Rafe Needleman Former Editor at Large
Rafe Needleman reviews mobile apps and products for fun, and picks startups apart when he gets bored. He has evaluated thousands of new companies, most of which have since gone out of business.
Rafe Needleman
2 min read
Flipboard's Cover Stories section uses social networks and algorithms to find stories you'll like. It works. Screenshot by Rafe Needleman/CNET

An update to the gorgeous Flipboard news- and article-reading app just came out, giving iPhone users access to this previously iPad-only content viewer.

Like other new, high-profile apps (Path comes to mind), Flipboard for the iPhone makes for a fantastic demo. It's what you want to show your mother to explain to her why she should get an iPhone. Its article-to-article and in-story navigation is at once highly unusual and intuitive (you "flip" pages up with your thumb, unlike the iPad version where you flip them to the side). Some of the transitions in the app have subtle effects that make this free app feel lush.

Flip has always been one of the best reader apps, a great app to fire up in a waiting room (or, with the iPhone version, the Starbucks line) to catch up on news and articles. The iPhone version is fast, too, so you won't finish your whole coffee waiting for it to load up (I'm looking at you, New York Times app).

The iPad version is still more attractive, which is not surprising since its extra real estate makes it a much better platform for reading.

Thanks to the Flipboard account feature, your subscriptions on one iDevice are synced to another. I loaded the app up on the iPhone and logged in, and all the sources I had subscribed to on my iPad appeared right away. There's still no Web-based management for Flipboard accounts, though, which I see as an inconvenience. There's also no Android version.

Flipboard can't do as much on the iPhone's small screen as it can on the iPads, but it still makes content feeds, and articles, look good. Screenshot by Rafe Needleman/CNET

Flipboard CEO Mike McCue has said he's taking the service in a new direction and layering in new socially aware article discovery features. The new version of the app shows where this is going. A "Cover Stories" feed correlates your reading behavior with that of people in your social circles to get you articles it predicts you'll like. As you interact with Cover Stories, it's supposed to get better.

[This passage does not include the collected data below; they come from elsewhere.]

/-- A bag of rows pooled (R267). -/
def poolBag (mode d : Nat) (rows : List (List F32 × F32)) : List (F32 × Ev) :=
  (List.range d).map fun e => poolElem mode (rows.map fun r => (r.1.getD e 0, r.2))

/-- The pooled rows of a unit: `rows` in array position order, `bags` with the count of each. -/
def poolUnit (mode d : Nat) : List Nat → List (List F32 × F32) → List (List (F32 × Ev))
  | [], _ => []
  | n :: ns, rows => poolBag mode d (rows.take n) :: poolUnit mode d ns (rows.drop n)

/-- Counts of the bags of unit `u`. -/
def State.bagCounts (s : State) (c : CoreId) (cmd : Cmd) (u : Nat) : List Nat :=
  (cmd.bagsOf u).map fun b => s.bagOff c cmd (b + 1) - s.bagOff c cmd b

/-- The weights of a unit's positions. -/
def State.unitWeights (s : State) (c : CoreId) (cmd : Cmd) (u : Nat) : List F32 :=
  (s.unitItems c cmd u).map (·.weight)

/-- Rows of a unit pooled with the command's bag list, and the events of the arithmetic. -/
def State.poolRows (s : State) (c : CoreId) (cmd : Cmd) (u : Nat) (rows : List (List F32)) : List (List F32) × Ev :=
  let l := poolUnit (s.bagList c cmd).mode cmd.desc.dimN (s.bagCounts c cmd u) (rows.zip (s.unitWeights c cmd u))
  (l.map fun r => r.map Prod.fst, evSum (l.flatMap id))

/-- The running command that a unit belongs to. -/
def State.unitCmd (s : State) (u : LkpUnit) : Option Cmd :=
  ((s.core u.core).front u.stream).running.find? fun c => c.step == u.step && c.index == u.index

/-- One contribution to a home or mirror: on chip when it is this device, else over the fabric; counted for the marker
(R282, R286). -/
def State.sendContribution (s : State) (g : Contribution) (dst : DevId) : State :=
  let q := s.quernOf g.table g.row
  let t := s.updStep g.step fun p => { p with sentTo := kvMod 0 (dst, q.val) (· + 1) p.sentTo }
  if dst = s.me then t.gristAccept g else t.sendGrist dst g

/-- A contribution sent to both. -/
def State.sendBoth (s : State) (g : Contribution) : State :=
  (s.sendContribution g (s.homeOf g.table g.row)).sendContribution g (s.mirrorOf g.table g.row)

/-- A unit leaves the front Quern through the core port: looked-up rows go to the unit's stage, one for each index in array position order
(R259), gradients to their homes and mirrors (R282). -/
def State.completeUnit (s : State) (u : LkpUnit) : State :=
  let t := { s with units := s.units.filter fun x => x.ref != u.ref }
  match s.unitCmd u with
  | none => t
  | some cmd =>
    if cmd.desc.op = .gradSend then (u.grads.foldl State.sendBoth t).updCore u.core fun k => k.commitUnit cmd.desc.stream cmd 0
    else
      let r := t.stageRows u.core cmd 0 u.unit (s.bagOff u.core cmd (u.unit * cmd.desc.passR)) (u.items.map LkpItem.row)
      if cmd.desc.chain = [] then r.unitDone u.core cmd u.unit else r

/-- The unit with a reference, completed. -/
def State.completeRef (s : State) (ref : Nat) : State := match s.units.find? fun u => u.ref == ref with
  | some u => s.completeUnit u
  | none => s

/-- Bytes that a unit moves through the core port: its rows, or one gradient for each index, as FP32 elements. -/
def LkpUnit.bytes (u : LkpUnit) (cmd : Cmd) : Nat :=
  4 * (if cmd.desc.op = .gradSend then u.items.length * cmd.desc.dimN else (u.items.flatMap LkpItem.row).length)

/-- A unit whose every index is known without a fault goes to the core port, where its transfer waits for tokens (R195, R203). -/
def State.deliverUnit (s : State) (u : LkpUnit) : State :=
  if u.known = false ∨ u.faulted = true ∨ u.sending = true then s
  else match s.unitCmd u with
    | none => { s with units := s.units.filter fun x => x.ref != u.ref }
    | some cmd =>
      if u.bytes cmd = 0 then s.completeUnit u
      else
        let share : Share := if cmd.desc.op = .gradSend then .remote else .read
        ({ s with units := s.units.map fun (x : LkpUnit) => if x.ref = u.ref then { x with sending := true } else x }).pushXfer u.core
          (qrnXfer cmd share u.ref (u.bytes cmd))

/-- Every deliverable unit delivered. -/
def State.deliverAll (s : State) : State := s.units.foldl State.deliverUnit s

/-- A unit of a bag-list command whose list breaks R258, or whose arrays lie outside the regions: the fault is raised and
no lookup is sent. -/
def State.unitFault (s : State) (c : CoreId) (cmd : Cmd) (u : Nat) : Option State :=
  let mb := cmd.desc.mb.getD 0
  match s.listFault c cmd with
  | some f => some ((s.raise .stepFatal f.1 (unitNo 1 c.val) cmd.step f.2).updCore c fun k =>
      k.stopCmd cmd.desc.stream cmd.step cmd.index u)
  | none => match s.bagFault c cmd u with
    | some f => some ((s.qrnFault (s.frontQ c) f.1 cmd.step (qrnDetail cmd.desc.tensor f.2.2.1 0 f.2.1 c.val mb) f.2.2.2).updCore c
        fun k => k.stopCmd cmd.desc.stream cmd.step cmd.index u)
    | none => none

/-- The unit record of unit `u` of a command. -/
def State.newUnit (s : State) (c : CoreId) (cmd : Cmd) (u : Nat) (items : List LkpItem) : LkpUnit :=
  { ref := s.nextRef, core := c, stream := cmd.desc.stream, step := cmd.step, mb := cmd.desc.mb.getD 0, index := cmd.index,
    unit := u, table := cmd.desc.tensor, mode := (s.bagList c cmd).mode,
    bf16 := cmd.desc.out.fmt == .bf16, bags := s.bagCounts c cmd u, items := items }

/-- A unit record added. -/
def State.addUnit (s : State) (u : LkpUnit) : State := { s with units := s.units ++ [u], nextRef := s.nextRef + 1 }
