-- ==== Sys2Proof/Machine/Steps.lean ====
section
/-! DEFINITION. The commands of a step: admission, release, close, Vote, decision, Apply and Seal (R17 to R49, R349 to
R355, R441 to R444). -/

namespace Sys2Proof.Machine

/-! ## The step boundary (R15, R16, R44, R473) -/

/-- The step-targeted write that governs step `n` for a field: the highest target up to `n`, then the latest accepted
(R474). -/
def governing (i n : Nat) (ws : List StepWrite) : Option StepWrite :=
  (ws.filter fun w => w.index == i && w.target ≤ n).foldl (fun a w => match a with
    | none => some w
    | some b => if w.target < b.target ∨ (w.target = b.target ∧ w.serial < b.serial) then some b else some w) none

/-- The control cycle of an instant in ns (R14: 500 MHz). -/
def controlCycle (ns : Nat) : Nat := ns / 2

/-- Whether a step-targeted write comes after the last plain write of its field: it governs from a later step, or from the same one and
was held later (R16: the last write takes effect). -/
def FieldSt.yields (f : FieldSt) (w : StepWrite) : Bool :=
  decide (f.plainFrom < w.target) || (f.plainFrom == w.target && decide (f.plainAfter ≤ w.serial))

/-- The value of a shadowed field from step boundary `n` on: a step-targeted write, or the value in force where a plain write took effect
after it (R15, R16, R474). -/
def boundaryValue (n : Nat) (ws : List StepWrite) (x : FieldSt × Nat) : Nat × List Nat :=
  match governing x.2 n (ws.filter x.1.yields) with
  | some w => (x.2, w.value)
  | none => (x.2, x.1.inst.value)

/-- Whether the owner of a field takes a plain write at a pass boundary and not at a step boundary (R15: engine fields). -/
def engineField (name : String) : Bool := name == "CHK_RECUR_LIMIT"

/-- A plain write of an earlier control cycle in force from step `n` on; one of the same cycle waits for the following boundary (R16). -/
def FieldSt.take (n cycle : Nat) (f : FieldSt) : FieldSt := match f.shadow with
  | some w => if w.cycle < cycle then
      { f with inst := { f.inst with value := w.value }, shadow := none, plainFrom := n, plainAfter := w.after } else f
  | none => f

/-- The step boundary of step `n`: plain shadowed writes take effect, and the step keeps the values of every shadowed field
until it is sealed. Engine fields take theirs at a pass boundary (R15). -/
def State.boundary (s : State) (n : Nat) : State :=
  let t := s.updLdr fun l => { l with
    fields := l.fields.map fun f => if engineField f.inst.name then f else f.take n (controlCycle s.now) }
  let fs := (t.ldr.fields.zipIdx).filter fun x => x.1.inst.cls == .shadowed
  t.updStep n fun p => { p with govern := fs.map (boundaryValue n t.ldr.memberWrites) }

I found, in a very brief test, that Cover Stories did a good job of finding articles I didn't know about and that I would be interested in reading. If, that is, I wasn't already a thousand articles behind in my other feeds--the subscriptions I have signed up for and the non-algorithmic feeds coming from my social connections on Twitter and Facebook.

Several news reader apps (like Zite and News360) are likewise attempting to help readers with "discovery" of content. Flipboard may actually do it better, but I question the emphasis on algorithmic content recommendation. I think this feature is the Groupon of content: fun, sexy, but ultimately not something you rely on, nor is it a feature that builds the customer loyalty that the content providers need.

That said, get this app on your iPhone. Especially if you already use it on the iPad. It really makes short work of powering through your main content feeds, and it looks good and works well enough to vanish into the background as you use it.